In the relatively brief period since 1980, however, the varying fortunes of the CR
at the national level have cast doubt about these hypotheses. The initial social science
search for a mass base to the CR in the 1980s unearthed both very modest support for
groups such as the Moral Majority and little evidence that the CR mobilized a significant
group of voters (see Manza and Brooks [1999: 95–6] for references). Indeed, by the late
1980s, many informed observers were emphasizing the sharp decline of the CR, at least
as a force in national politics (e.g., Bruce 1988; Jelen 1991: 135–55).

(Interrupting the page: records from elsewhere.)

/-- A block write in range keeps the invariant (`20_memory.md` R57, `10_state.md` R22). -/
theorem wf_blkWrite {s : State} (hs : s.Wf) (r : Reg) {i : Nat} (hi : i < s.cfg.blocks) (v : Nat) :
    (s.blkWrite r i v).Wf :=
  wf_setBoard hs r (boardWf_set_storedBlock hs.1 (hs.2 r) hi v)

/-- The word of a WRBLK (`40_board_core.md` R141). -/
theorem encode_wrblk_word (rd : Reg) (index : BitVec 16) (wdata : Block) :
    (encode (.wrblk rd index wdata)).word = 0x44000000#32 ||| rdBits rd ||| index.setWidth 32 := by
  rw [← hiLoBits_halves, ← rdBits_eq]
  simp [encode, encodeFields, Fields.toWord_eq_or, hiLoBits]

/-- Settles O25: in range a WRBLK is a block write, which the rules above describe; out of range it
raises BAD_INDEX. -/
theorem wrblkWritesOneBlock : Obligations.WrblkWritesOneBlock := by
  intro rd index wdata s hs hwdata
  have hv : wdata < 2 ^ s.cfg.width := by simpa [Instr.wf] using hwdata
  refine ⟨encode_wrblk_word rd index wdata, fun hin => ?inRange, fun hbad => ?badIndex⟩
  case inRange =>
    have hread := blkRead_blkWrite_same hs rd hin wdata
    exact ⟨_, execWrblk_eq_next.2 (.inr ⟨hin, rfl⟩), completed_setBoard s rd _ 0,
      sameBoardsBut_blkWrite s rd _ _ _ _, wf_blkWrite hs rd hin wdata,
      fun hlt => hread.trans (storedBlock_of_lt hlt hv),
      fun hlast => hread.trans (storedBlock_final hlast wdata),
      fun _ hne => blkRead_blkWrite_ne s rd hne wdata⟩
  case badIndex =>
    exact ⟨_, execWrblk_eq_next.2 (.inl ⟨hbad, rfl⟩), raised_of_raise s .badIndex, fun _ => rfl⟩

/-! ### Reads -/

/-- The command `i` answers OK with `data` and does nothing else, whatever the unit has answered
before. -/
def AnswersOnly (i : Instr) (s : State) (data : Nat) : Prop :=
  ∀ answered : List Response, exec i { s with outbox := answered } =
    .next ({ s with outbox := answered }.answer .ok data)

theorem AnswersOnly.eq_answer {i : Instr} {s t : State} {data : Nat} (h : AnswersOnly i s data)
    (hexec : exec i s = .next t) : t = s.answer .ok data :=
  (Host.Outcome.next.inj ((h s.outbox).symm.trans hexec)).symm

/-- A read asked again answers the same. -/
theorem AnswersOnly.exec_again {i : Instr} {s : State} {data : Nat} (h : AnswersOnly i s data) :
    exec i (s.answer .ok data) = .next ((s.answer .ok data).answer .ok data) := h _

theorem answersOnly_test (rs1 : Reg) (x y : BitVec 8) (s : State) :
    AnswersOnly (.test rs1 x y) s (if s.cell rs1 x.toNat y.toNat then 1 else 0) := fun _ => rfl

theorem answersOnly_cnt (rs1 : Reg) (s : State) :
    AnswersOnly (.cnt rs1) s (countOnes s.cfg (s.board rs1)) := fun _ => rfl

theorem answersOnly_eq (rs1 rs2 : Reg) (s : State) : AnswersOnly (.eq rs1 rs2) s
    (if boardsEqual s.cfg (s.board rs1) (s.board rs2) then 1 else 0) := fun _ => rfl

theorem answersOnly_rdblk {s : State} (rs1 : Reg) {index : BitVec 16}
    (hin : index.toNat < s.cfg.blocks) :
    AnswersOnly (.rdblk rs1 index) s (s.blkRead rs1 index.toNat) :=
  fun _ => execRdblk_eq_next.2 (.inr ⟨hin, rfl⟩)

theorem answersOnly_rdcsr {s : State} {csr : BitVec 8} (hcsr : csr.toNat < 3) :
    ∃ data, AnswersOnly (.rdcsr csr) s data := by
  obtain ⟨v, hv⟩ : ∃ v, s.csr csr = some v :=
    Option.ne_none_iff_exists'.1 (mt csr_eq_none.1 (Nat.not_le.2 hcsr))
  exact ⟨v.toNat, fun _ => execRdcsr_eq_next.2 (.inl ⟨v, hv, rfl⟩)⟩

/-! ### Repeated writes -/

/-- Writing into a register what it already holds changes no board. -/
theorem sameBoards_setBoard_self {t : State} {r : Reg} {b : Board} (h : b = t.board r)
    (st : Status) (d : Nat) : SameBoards t ((t.setBoard r b).answer st d) := by
  subst h
  rw [setBoard_board_self]
  exact fun _ => rfl

/-- A command that writes `f` of the state into `rd`, where after the write `f` is as before, leaves
the boards of one issue when it is issued twice. -/
theorem sameBoards_of_write_idem {i : Instr} {rd : Reg} {f : State → Board} {s t u : State}
    (hwrite : ∀ s, exec i s = .next ((s.setBoard rd (f s)).answer .ok 0))
    (hidem : ∀ s, f ((s.setBoard rd (f s)).answer .ok 0) = f s)
    (ht : exec i s = .next t) (hu : exec i t = .next u) : SameBoards t u := by
  obtain rfl := Host.Outcome.next.inj ((hwrite s).symm.trans ht)
  obtain rfl := Host.Outcome.next.inj ((hwrite _).symm.trans hu)
  exact sameBoards_setBoard_self (by simp [hidem]) _ _

/-- Applying an idempotent function to one block twice is applying it once, in range or not. -/
theorem set_blockAt_idem {f : Block → Block} (hf : ∀ v, f (f v) = f v) (b : Board) (i : Nat) :
    (b.set i (f (blockAt b i))).set i (f (blockAt (b.set i (f (blockAt b i))) i)) =
      b.set i (f (blockAt b i)) := by
  rw [List.set_set, blockAt_set]
  split
  · rw [hf]
  · rfl

theorem setCell_setCell (c : Config) (b : Board) (x y : Nat) :
    setCell c (setCell c b x y) x y = setCell c b x y := by
  cases hxy : inBounds c x y with
  | false => simp [setCell, hxy]
  | true =>
    simp only [setCell, hxy, if_true]
    exact set_blockAt_idem (f := (· ||| (mapCoords c x y).2)) (fun v => by simp) b _

theorem clearCell_clearCell (c : Config) (b : Board) (x y : Nat) :
    clearCell c (clearCell c b x y) x y = clearCell c b x y := by
  cases hxy : inBounds c x y with
  | false => simp [clearCell, hxy]
  | true =>
    simp only [clearCell, hxy, if_true]
    exact set_blockAt_idem (f := (· &&& c.compl (mapCoords c x y).2)) (fun v => by simp) b _

/-- WRBLK is idempotent: in range the block is stored again over itself, out of range nothing is
written either time. -/
theorem sameBoards_of_wrblk_twice {rd : Reg} {index : BitVec 16} {wdata : Block} {s t u : State}
    (ht : execWrblk rd index wdata s = .next t) (hu : execWrblk rd index wdata t = .next u) :
    SameBoards t u := by
  obtain ⟨_, rfl⟩ | ⟨_, rfl⟩ := execWrblk_eq_next.1 hu
  · exact fun _ => rfl
  · obtain ⟨hbad, rfl⟩ | ⟨_, rfl⟩ := execWrblk_eq_next.1 ht
    · next hin => exact absurd hbad (Nat.not_le.2 hin)
    · exact sameBoards_setBoard_self (by simp [State.blkWrite]) _ _

/-- Settles O16: each read only answers, and each write finds its own result in place. -/
theorem readsAndRepeatedWritesChangeNothing :
    Obligations.ReadsAndRepeatedWritesChangeNothing := by
  constructor
  · intro i s t hread hexec
    obtain ⟨data, hdata⟩ : ∃ data, AnswersOnly i s data := by
      obtain ⟨rs1, x, y, rfl⟩ | ⟨rs1, rfl⟩ | ⟨rs1, rs2, rfl⟩ | ⟨rs1, index, rfl, hin⟩ |
        ⟨csr, rfl, hcsr⟩ := hread
      · exact ⟨_, answersOnly_test rs1 x y s⟩
      · exact ⟨_, answersOnly_cnt rs1 s⟩
      · exact ⟨_, answersOnly_eq rs1 rs2 s⟩
      · exact ⟨_, answersOnly_rdblk rs1 hin⟩
      · exact answersOnly_rdcsr hcsr
    obtain rfl := hdata.eq_answer hexec
    exact ⟨fun _ => rfl, rfl, rfl, rfl, _, _, rfl, hdata.exec_again, rfl⟩
  · intro i s t u hwrite ht hu
    obtain ⟨rd, rfl⟩ | ⟨rd, x, y, rfl⟩ | ⟨rd, x, y, rfl⟩ | ⟨rd, index, wdata, rfl⟩ |
      ⟨rd, rs1, rfl⟩ := hwrite
    · exact sameBoards_of_write_idem (fun _ => rfl) (fun _ => rfl) ht hu
    · exact sameBoards_of_write_idem (fun _ => rfl) (by simp [setCell_setCell]) ht hu
    · exact sameBoards_of_write_idem (fun _ => rfl) (by simp [clearCell_clearCell]) ht hu
    · exact sameBoards_of_wrblk_twice ht hu
    · exact sameBoards_of_write_idem (fun _ => rfl) (by simp [setBoard_board]) ht hu

/-! ### The command stream -/

/-- Settles O5: of the three things a step can be, only running the decoded command is left. -/
theorem stepRunsDecodedCommand : Obligations.StepRunsDecodedCommand := by
  intro s cmd rest i hq hdec
  obtain ⟨hnil, _⟩ | ⟨_, _, j, hcons, hdec', hstep⟩ | ⟨_, _, err, hcons, herr, _⟩ := step_cases s
  · simp [hnil] at hq
  · obtain ⟨rfl, rfl⟩ := List.cons.inj (hcons.symm.trans hq)
    obtain rfl := Except.ok.inj (hdec'.symm.trans hdec)
    exact hstep
  · obtain ⟨rfl, rfl⟩ := List.cons.inj (hcons.symm.trans hq)
    cases herr.symm.trans hdec

/-- No command reads the commands still pending: with others pending it does the same. -/
theorem exec_with_inbox {i : Instr} {s t : State} (h : exec i s = .next t)
    (pending : List Command) :
    exec i { s with inbox := pending } = .next { t with inbox := pending } := by
  cases i with
  | rdblk rs1 index =>
    obtain ⟨hbad, rfl⟩ | ⟨hin, rfl⟩ := execRdblk_eq_next.1 h
    · exact execRdblk_eq_next.2 (.inl ⟨hbad, rfl⟩)
    · exact execRdblk_eq_next.2 (.inr ⟨hin, rfl⟩)
  | wrblk rd index wdata =>
    obtain ⟨hbad, rfl⟩ | ⟨hin, rfl⟩ := execWrblk_eq_next.1 h
    · exact execWrblk_eq_next.2 (.inl ⟨hbad, rfl⟩)
    · exact execWrblk_eq_next.2 (.inr ⟨hin, rfl⟩)
  | rdcsr csr =>
    obtain ⟨v, hv, rfl⟩ | ⟨hnone, rfl⟩ := execRdcsr_eq_next.1 h
    · exact execRdcsr_eq_next.2 (.inl ⟨v, hv, rfl⟩)
    · exact execRdcsr_eq_next.2 (.inr ⟨hnone, rfl⟩)
  | _ => cases h; rfl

In the 1990s, the cycle of debates over the CR came full circle around yet again. The
rapid growth of the Christian Coalition, a multidenominational organization that grew
out of Pat Robertson’s failed 1988 presidential bid helped to revive scholarly interest in
and respect for the political power of the CR. The Coalition has emphasized state and
local politics, working up to the national level by gaining influence with the state-level
Republican Party (Rozell and Wilcox 1995). In 1995, the organization claimed some
1.6 million members organized in sixteen hundred chapters across the country. These
chapters were said to have distributed some thirty-five million voter guides in the 1994
midterm elections alone (Wald 1996: 233; cf. Regnerus et al. 1999). With the renewed
prominence of the CR in politics, a new spate of studies appeared, many advancing
arguments or evidence of a recent shift of evangelical voters toward the Republican
Party (e.g., Green et al. 1995; Wilcox 1996; Kellstedt et al. 1994: 308). However, the
recent organizational decline of the Christian Coalition has again prompted a retreat
from scholarly and popular attention to the CR and pessimism about its electoral impact
(see, e.g., Green, Guth, and Wilcox 1998; Kohut et al. 2000). Analyses of the CR have generally focused on the national level. But the impact
of conservative Christian groups may be less visible but have more impact at local or
state level. Independent of the trajectory of certain of the more visible national organi￾zations, the CR has remained consistently strong in terms of subcultural institutional
infrastructure over the past couple of decades at least. This extensive institutional in￾frastructure exists as a powerful force for political activism on certain social issues and
around local and state elections (Smith 1998). For example, the impact of the CR on
mobilizing voters appears to be more significant at the subnational level (Green et al.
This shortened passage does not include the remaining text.